The No. 1 topic among shareholders this proxy season is executive pay, and many annual shareholder meetings will feature proposals that aim to give investors more say on how compensation is structured. Some companies have embraced these so-called say-on-pay proposals as a way to start a constructive dialog with shareholders on an issue that inflames investors.
But other companies — AT&T for example — have stonewalled the proposals, seeking approval from the Securities and Exchange Commission to keep them from a vote at annual meetings.

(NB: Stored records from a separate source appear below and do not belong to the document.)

/-- rte: in supervisor mode PSR receives the fields of EPSR (reserved bits zero, bits 9 to 5 one), execution goes on at
EXIP, and when EXIP.D is 1 the instruction after that is at ENIP and the one at EXIP is in a delay slot; in user mode it
is a privilege violation (R686). The model's choices in it: entries 6, 11, 12. -/
def Obligations.ReturnFromException : Prop :=
  ∀ s : State, s.ds = false →
    if psrMode s then
      Does .rte s fun t =>
        (∀ i, i < 32 → t.psr.getLsbD i
            = ((decide (i ∈ [31, 30, 29, 28, 26, 25, 4, 3, 2, 1, 0]) && s.epsr.getLsbD i) || decide (i ∈ [9, 8, 7, 6, 5])))
          ∧ t.xip = s.exip.extractLsb' 2 30 ++ 0#2
          ∧ t.ds = s.exip.getLsbD 0
          ∧ t.nip = (if s.exip.getLsbD 0 then s.enip.extractLsb' 2 30 ++ 0#2 else t.xip + 4#32)
          ∧ t = { s with
              psr := t.psr, xip := t.xip, nip := t.nip, ds := t.ds, ticSupply := t.ticSupply, ticFill := t.ticFill,
              prefetched := t.prefetched, modeWindow := t.modeWindow }
          ∧ SameMemory s t
    else Does .rte s (Enters 6#9 s)

/-! ### Control registers (45_load_store.md, 10_state.md) -/

/-- ldcr in supervisor mode: every control register that is no port of a translation cache is read into r[D] and
nothing else changes; cr14 and cr15 return a value that nothing determines (R640, R30, R51). The model's choices in
it: entries 5, 9, 10. -/
def Obligations.ControlRegisterRead : Prop :=
  ∀ (s : State) (d : RegNum) (n : BitVec 6), psrMode s = true →
    (∀ v, controlWord s n.toNat = some v → Does (.ldcr d n) s (Sets d v s))
      ∧ (n.toNat = 14 ∨ n.toNat = 15 → Does (.ldcr d n) s fun t => ∃ v, Sets d v { s with draws := t.draws } t)

/-- stcr and xcr in supervisor mode on a control register that holds what is written: its writable bits receive
r[S1], its hardwired bits stay, and no other control register or byte of memory changes; xcr puts the old word into
r[D], and the register receives the old r[S1] also when D is S1. PID ignores a store (R32, 92_eei_decisions.md D4),
and so do cr14 and cr15 (R641, R642, R51). The model's choices in it: entries 5, 6, 9, 10, 11, 12, 15, 31, 40. -/
def Obligations.ControlRegisterWriteAndExchange : Prop :=
  ∀ (s : State) (d s1 : RegNum) (n : BitVec 6), psrMode s = true →
    (∀ old mask ones, controlWord s n.toNat = some old → writableBits s n.toNat = some (mask, ones) →
      let written := fun t : State => ControlFrame s t ∧ controlWord t n.toNat = some ((readReg s s1 &&& mask) ||| ones)
        ∧ ∀ m, m ≠ n.toNat → controlWord t m = controlWord s m
      Does (.stcr s1 n s1) s (fun t => written t ∧ SameRegisters s t)
        ∧ Does (.xcr d s1 n s1) s fun t => written t ∧ ∀ r, readReg t r = if r = d ∧ d ≠ 0#5 then old else readReg s r)
      ∧ (n.toNat = 0 ∨ n.toNat = 14 ∨ n.toNat = 15 →
        Does (.stcr s1 n s1) s fun t => ControlFrame s t ∧ SameRegisters s t ∧ ∀ m, controlWord t m = controlWord s m)

/-- ldcr, stcr and xcr: in user mode a privilege violation whatever the register; in supervisor mode the
unimplemented opcode exception for the unimplemented numbers. A word of stcr, xcr, fstcr or fxcr whose two source fields
differ is a reserved encoding of the base processor's space, the unimplemented opcode exception whatever the mode (R639,
R641, R644, R645, 30_encoding.md R364, R369). The model's choices in it: entries 6, 8, 12, 21. -/
def Obligations.ControlRegisterTraps : Prop :=
  ∀ (s : State) (d s1 s2 : RegNum) (n : BitVec 6),
    let absent := n.toNat ∈ [3, 6] ∨ (8 ≤ n.toNat ∧ n.toNat ≤ 13) ∨ (21 ≤ n.toNat ∧ n.toNat ≤ 24)
      ∨ (37 ≤ n.toNat ∧ n.toNat ≤ 39) ∨ 52 ≤ n.toNat
    (psrMode s = false →
        Does (.ldcr d n) s (Enters 6#9 s) ∧ Does (.stcr s1 n s1) s (Enters 6#9 s) ∧ Does (.xcr d s1 n s1) s (Enters 6#9 s))
      ∧ (psrMode s = true → absent →
        Does (.ldcr d n) s (Enters 5#9 s) ∧ Does (.stcr s1 n s1) s (Enters 5#9 s) ∧ Does (.xcr d s1 n s1) s (Enters 5#9 s))
      ∧ (s1 ≠ s2 →
        Does (.stcr s1 n s2) s (Enters 5#9 s) ∧ Does (.xcr d s1 n s2) s (Enters 5#9 s)
          ∧ Does (.fstcr s1 n s2) s (Enters 5#9 s) ∧ Does (.fxcr d s1 n s2) s (Enters 5#9 s))

/-- fldcr, fstcr and fxcr on FPECR (in supervisor mode), FPSR and FPCR with SFU1 enabled: the word is read into r[D],
the register receives r[S1] in its writable bits, its reserved bits stay zero, and nothing else changes (R643 to
R645, 10_state.md R54 to R56). The model's choices in it: entries 5, 9, 13. -/
def Obligations.FpControlRegisterAccess : Prop :=
  ∀ (s : State) (d s1 : RegNum) (n : BitVec 6), psrSfd1 s = false →
    (n.toNat = 0 ∧ psrMode s = true) ∨ n.toNat = 62 ∨ n.toNat = 63 →
    let old := if n.toNat = 62 then s.fpsr else if n.toNat = 63 then s.fpcr else s.fpecr
    let written := fun t : State =>
      t.fpecr = (if n.toNat = 0 then readReg s s1 &&& 0x000000FF#32 else s.fpecr)
        ∧ t.fpsr = (if n.toNat = 62 then readReg s s1 &&& 0x0001001F#32 else s.fpsr)
        ∧ t.fpcr = (if n.toNat = 63 then readReg s s1 &&& 0x0026C01F#32 else s.fpcr)
        ∧ t = { s with
            gpr := t.gpr, fpecr := t.fpecr, fpsr := t.fpsr, fpcr := t.fpcr, xip := s.nip, nip := s.nip + 4#32,
            ds := false }
        ∧ SameMemory s t
    Does (.fldcr d n) s (Sets d old s)
      ∧ Does (.fstcr s1 n s1) s (fun t => written t ∧ SameRegisters s t)
      ∧ Does (.fxcr d s1 n s1) s fun t => written t ∧ ∀ r, readReg t r = if r = d ∧ d ≠ 0#5 then old else readReg s r

/-- The checks of fldcr, fstcr and fxcr: the SFU1 exception is taken with FPECR.FUNIMP (bit 6) when SFU1 is disabled, with
FPRV (bit 5) and not FUNIMP in user mode on fcr0 to fcr61, with FUNIMP in supervisor mode on fcr1 to fcr61 (R638). -/
def Obligations.FpControlRegisterTraps : Prop :=
  ∀ (s : State) (d s1 : RegNum) (n : BitVec 6),
    let raises := fun P : Word → Prop =>
      ∀ i : Instr, i ∈ [.fldcr d n, .fstcr s1 n s1, .fxcr d s1 n s1] →
        ∃ c k, P c ∧ exec i s = .next (takeException .sfu1 { s with fpecr := c, draws := k })
    (psrSfd1 s = true → raises fun c => c.getLsbD 6 = true)
      ∧ (psrSfd1 s = false → psrMode s = false → n.toNat ≤ 61 → raises fun c => c.getLsbD 5 = true ∧ c.getLsbD 6 = false)
      ∧ (psrSfd1 s = false → psrMode s = true → 1 ≤ n.toNat → n.toNat ≤ 61 → raises fun c => c.getLsbD 6 = true)

/-- What a command, or a write of a port, leaves: the given memory unit and breakpoint registers, the next instruction
(whose fetch is made anew), and everything else as before. -/
def Sys2Proof.Machine.PortWrite (side : Side) (m : Mmu) (b0 b1 : Breakpoint) (s t : State) : Prop :=
  SameRegisters s t ∧ SameMemory s t
    ∧ t = { setMmu side s m with
        bp0 := b0, bp1 := b1, ticSupply := [], ticFill := none, xip := s.nip, nip := s.nip + 4#32, ds := false }

/-- What a read of a port into r[d] leaves: the word read, the given memory unit, everything else as before. -/
def Sys2Proof.Machine.PortRead (side : Side) (d : RegNum) (v : Word) (m : Mmu) (s t : State) : Prop :=
  (∀ r, readReg t r = if r = d ∧ d ≠ 0#5 then v else readReg s r) ∧ SameMemory s t
    ∧ t = { setMmu side s m with gpr := t.gpr, xip := s.nip, nip := s.nip + 4#32, ds := false }

/-- The ports of the translation caches of both sides, in supervisor mode. A store to IBP or DBP makes its word and the
U bits of IIR or DIR the block descriptor that the index names, a load returns the descriptor and puts its U bits there
(12_cache_mmu_state.md R102, R103). A load from IPPU or DPPU fills both port buffers from the page descriptor, or (DPPU)
the breakpoint register, that the index names; a store there only buffers the upper word; a store to IPPL or DPPL makes
an entry of the buffered word and its own; an index that names no entry stops the model (R104, R105, R116, 21_mmu.md
R262; 93_implementation_defined.md P14). The model's choices in it: entries 5, 16, 33, 34, 40. -/
def Obligations.TranslationCachePorts : Prop :=
  ∀ (side : Side) (s : State) (d s1 : RegNum), psrMode s = true →
    let v := readReg s s1
    let m := mmuOf side s
    let port := fun k : BitVec 6 => (match side with | .instr => 26#6 | .data => 41#6) + k
    let block := (m.ir.extractLsb' 8 3).toNat
    let page := (m.ir.extractLsb' 12 6).toNat
    let stores := fun (k : BitVec 6) (P : State → Prop) => Does (.stcr s1 (port k) s1) s P
    let loads := fun (k : BitVec 6) (P : State → Prop) => Does (.ldcr d (port k)) s P
    let reads := fun u l : Word => loads 6#6 (PortRead side d u { m with ppu := u, ppl := l } s)
    stores 5#6 (fun t => PortWrite side { m with batc := (mmuOf side t).batc } s.bp0 s.bp1 s t
        ∧ ∀ j : Fin 8, (mmuOf side t).batc[j] = if j.val = block then ⟨v, m.ir.extractLsb' 0 2⟩ else m.batc[j])
      ∧ (∀ j : Fin 8, j.val = block →
        loads 5#6 fun t => PortRead side d m.batc[j].port { m with ir := (mmuOf side t).ir } s t
          ∧ (mmuOf side t).ir.extractLsb' 0 2 = m.batc[j].user
          ∧ (mmuOf side t).ir.extractLsb' 2 30 = m.ir.extractLsb' 2 30)
      ∧ stores 6#6 (PortWrite side { m with ppu := v } s.bp0 s.bp1 s)
      ∧ (∀ j : Fin 32, j.val = page →
        reads m.patc[j].upper m.patc[j].lower
          ∧ stores 7#6 fun t => PortWrite side { m with patc := (mmuOf side t).patc } s.bp0 s.bp1 s t
            ∧ (∀ i, i < 32 → (mmuOf side t).patc[j].upper.getLsbD i = (decide (12 ≤ i ∨ i = 6) && m.ppu.getLsbD i))
            ∧ (∀ i, i < 32 → (mmuOf side t).patc[j].lower.getLsbD i
                = (decide (9 ≤ i ∨ i ∈ [7, 6, 2, 0]) && v.getLsbD i))
            ∧ ∀ k : Fin 32, k ≠ j → (mmuOf side t).patc[k] = m.patc[k])
      ∧ (side = .data → page = 32 →
        reads s.bp0.lba s.bp0.control ∧ stores 7#6 (PortWrite side m ⟨m.ppu, 0#16 ++ v.extractLsb' 0 16⟩ s.bp1 s))
      ∧ (side = .data → page = 33 →
        reads s.bp1.lba s.bp1.control ∧ stores 7#6 (PortWrite side m s.bp0 ⟨m.ppu, 0#16 ++ v.extractLsb' 0 16⟩ s))
      ∧ ((match side with | .instr => 32 | .data => 34) ≤ page →
        exec (.ldcr d (port 6#6)) s = .fault .unimplementedAtcIndex
          ∧ exec (.stcr s1 (port 7#6) s1) s = .fault .unimplementedAtcIndex)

The proposals would give shareholders the right to vote on pay packages on an advisory basis only. Moreover, such votes have been required in Britain since 2001 and have resulted in compensation that is more closely linked to performance, some shareholders there say.
Here’s good news: the S.E.C. has sided with investors on the AT&T matter. Officials advised AT&T late last month that it could not keep the proposal out of its proxy. Shareholders will be able to vote for it at the company’s annual meeting this spring.
“AT&T told the S.E.C. that the proposal should be excluded because the say-on-pay idea was insignificant,” said Cornish F. Hitchcock, a lawyer in Washington, D.C., who wrote to the S.E.C. on behalf of AT&T shareholders. “It’ll be interesting to see what AT&T’s shareholders have to say on the matter.”